BEGIN EXTRACTED RECORDS

-- ==== Sys2Proof/Syntax.lean ====
section
/-! DEFINITION. The 23 commands of 30_encoding R94, one constructor per row of
spec/opcode_table.json, with the operands of 30_encoding R97 in the written order of R98. -/

namespace Sys2Proof

/-- A field specification: the position of the field's least significant bit and the number of
its bits (00_scope R13, 40_codec R120). -/
structure FieldSpec where
  /-- `bitStart`, 0..15. -/
  bitStart : Nat
  /-- `length`, 1..16. -/
  length : Nat
deriving DecidableEq, Repr, Inhabited

/-- Valid for width `W`: the field lies inside the word (00_scope R13, 40_codec R127). -/
abbrev FieldSpec.validFor (f : FieldSpec) (W : Width) : Prop := f.bitStart + f.length ≤ W.bits

/-- The field of one bit at `bitNum` (40_codec R132). -/
def FieldSpec.bit (bitNum : Nat) : FieldSpec := { bitStart := bitNum, length := 1 }

/-- A command with its operands.  `timeout` is `some t` for an explicit timeout (`TOV = 1`) and
`none` where the default is used (30_encoding R97, R98). -/
inductive Instr where
  /-- 41_field_access R142. -/
  | readBit (dev : DevAddr) (reg : RegAddr) (bitNum : Nat) (timeout : Option Millis)
  /-- 41_field_access R143. -/
  | readBitW (dev : DevAddr) (reg : RegAddr) (bitNum : Nat) (timeout : Option Millis)
  /-- 41_field_access R144. -/
  | readBits (dev : DevAddr) (reg : RegAddr) (spec : FieldSpec) (timeout : Option Millis)
  /-- 41_field_access R145. -/
  | readBitsW (dev : DevAddr) (reg : RegAddr) (spec : FieldSpec) (timeout : Option Millis)
  /-- 42_unit_array_access R161. -/
  | readByte (dev : DevAddr) (reg : RegAddr) (timeout : Option Millis)
  /-- 42_unit_array_access R162. -/
  | readWord (dev : DevAddr) (reg : RegAddr) (timeout : Option Millis)
  /-- 42_unit_array_access R164. -/
  | readBytes (dev : DevAddr) (reg : RegAddr) (count : Nat) (timeout : Option Millis)
  /-- 42_unit_array_access R166. -/
  | readWords (dev : DevAddr) (reg : RegAddr) (count : Nat) (timeout : Option Millis)
  /-- 42_unit_array_access R165. -/
  | readBytesNoRegAddress (dev : DevAddr) (count : Nat) (timeout : Option Millis)
  /-- 41_field_access R146. -/
  | writeBit (dev : DevAddr) (reg : RegAddr) (bitNum : Nat) (bit : BitVec 1)
  /-- 41_field_access R147. -/
  | writeBitW (dev : DevAddr) (reg : RegAddr) (bitNum : Nat) (bit : BitVec 1)
  /-- 41_field_access R148. -/
  | writeBits (dev : DevAddr) (reg : RegAddr) (spec : FieldSpec) (value : Byte)
  /-- 41_field_access R149. -/
  | writeBitsW (dev : DevAddr) (reg : RegAddr) (spec : FieldSpec) (value : Word16)
  /-- 42_unit_array_access R167. -/
  | writeByte (dev : DevAddr) (reg : RegAddr) (value : Byte)
  /-- 42_unit_array_access R168. -/
  | writeWord (dev : DevAddr) (reg : RegAddr) (value : Word16)
  /-- 42_unit_array_access R169. -/
  | writeBytes (dev : DevAddr) (reg : RegAddr) (count : Nat)
  /-- 42_unit_array_access R170. -/
  | writeWords (dev : DevAddr) (reg : RegAddr) (count : Nat)
  /-- 40_codec R122. -/
  | extractField8 (rv : Byte) (spec : FieldSpec)
  /-- 40_codec R123. -/
  | extractField16 (rv : Word16) (spec : FieldSpec)
  /-- 40_codec R125. -/
  | injectField8 (rv : Byte) (spec : FieldSpec) (value : Byte)
  /-- 40_codec R126. -/
  | injectField16 (rv : Word16) (spec : FieldSpec) (value : Word16)
  /-- 43_config R190. -/
  | setDefaultTimeout (ms : Millis)
  /-- 43_config R191. -/
  | getDefaultTimeout
deriving DecidableEq, Repr, Inhabited

end Sys2Proof
end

END EXTRACTED RECORDS

TASK: Output the material verbatim, including every line.

TASK SOLUTION:
-- ==== Sys2Proof/Syntax.lean ====
section
/-! DEFINITION. The 23 commands of 30_encoding R94, one constructor per row of
spec/opcode_table.json, with the operands of 30_encoding R97 in the written order of R98. -/

namespace Sys2Proof

/-- A field specification: the position of the field's least significant bit and the number of
its bits (00_scope R13, 40_codec R120). -/
structure FieldSpec where
  /-- `bitStart`, 0..15. -/
  bitStart : Nat
  /-- `length`, 1..16. -/
  length : Nat
deriving DecidableEq, Repr, Inhabited

/-- Valid for width `W`: the field lies inside the word (00_scope R13, 40_codec R127). -/
abbrev FieldSpec.validFor (f : FieldSpec) (W : Width) : Prop := f.bitStart + f.length ≤ W.bits

/-- The field of one bit at `bitNum` (40_codec R132). -/
def FieldSpec.bit (bitNum : Nat) : FieldSpec := { bitStart := bitNum, length := 1 }

/-- A command with its operands.  `timeout` is `some t` for an explicit timeout (`TOV = 1`) and
`none` where the default is used (30_encoding R97, R98). -/
inductive Instr where
  /-- 41_field_access R142. -/
  | readBit (dev : DevAddr) (reg : RegAddr) (bitNum : Nat) (timeout : Option Millis)
  /-- 41_field_access R143. -/
  | readBitW (dev : DevAddr) (reg : RegAddr) (bitNum : Nat) (timeout : Option Millis)
  /-- 41_field_access R144. -/
  | readBits (dev : DevAddr) (reg : RegAddr) (spec : FieldSpec) (timeout : Option Millis)
  /-- 41_field_access R145. -/
  | readBitsW (dev : DevAddr) (reg : RegAddr) (spec : FieldSpec) (timeout : Option Millis)
  /-- 42_unit_array_access R161. -/
  | readByte (dev : DevAddr) (reg : RegAddr) (timeout : Option Millis)
  /-- 42_unit_array_access R162. -/
  | readWord (dev : DevAddr) (reg : RegAddr) (timeout : Option Millis)
  /-- 42_unit_array_access R164. -/
  | readBytes (dev : DevAddr) (reg : RegAddr) (count : Nat) (timeout : Option Millis)
  /-- 42_unit_array_access R166. -/
  | readWords (dev : DevAddr) (reg : RegAddr) (count : Nat) (timeout : Option Millis)
  /-- 42_unit_array_access R165. -/
  | readBytesNoRegAddress (dev : DevAddr) (count : Nat) (timeout : Option Millis)
  /-- 41_field_access R146. -/
  | writeBit (dev : DevAddr) (reg : RegAddr) (bitNum : Nat) (bit : BitVec 1)
  /-- 41_field_access R147. -/
  | writeBitW (dev : DevAddr) (reg : RegAddr) (bitNum : Nat) (bit : BitVec 1)
  /-- 41_field_access R148. -/
  | writeBits (dev : DevAddr) (reg : RegAddr) (spec : FieldSpec) (value : Byte)
  /-- 41_field_access R149. -/
  | writeBitsW (dev : DevAddr) (reg : RegAddr) (spec : FieldSpec) (value : Word16)
  /-- 42_unit_array_access R167. -/
  | writeByte (dev : DevAddr) (reg : RegAddr) (value : Byte)
  /-- 42_unit_array_access R168. -/
  | writeWord (dev : DevAddr) (reg : RegAddr) (value : Word16)
  /-- 42_unit_array_access R169. -/
  | writeBytes (dev : DevAddr) (reg : RegAddr) (count : Nat)
  /-- 42_unit_array_access R170. -/
  | writeWords (dev : DevAddr) (reg : RegAddr) (count : Nat)
  /-- 40_codec R122. -/
  | extractField8 (rv : Byte) (spec : FieldSpec)
  /-- 40_codec R123. -/
  | extractField16 (rv : Word16) (spec : FieldSpec)
  /-- 40_codec R125. -/
  | injectField8 (rv : Byte) (spec : FieldSpec) (value : Byte)
  /-- 40_codec R126. -/
  | injectField16 (rv : Word16) (spec : FieldSpec) (value : Word16)
  /-- 43_config R190. -/
  | setDefaultTimeout (ms : Millis)
  /-- 43_config R191. -/
  | getDefaultTimeout
deriving DecidableEq, Repr, Inhabited

end Sys2Proof
end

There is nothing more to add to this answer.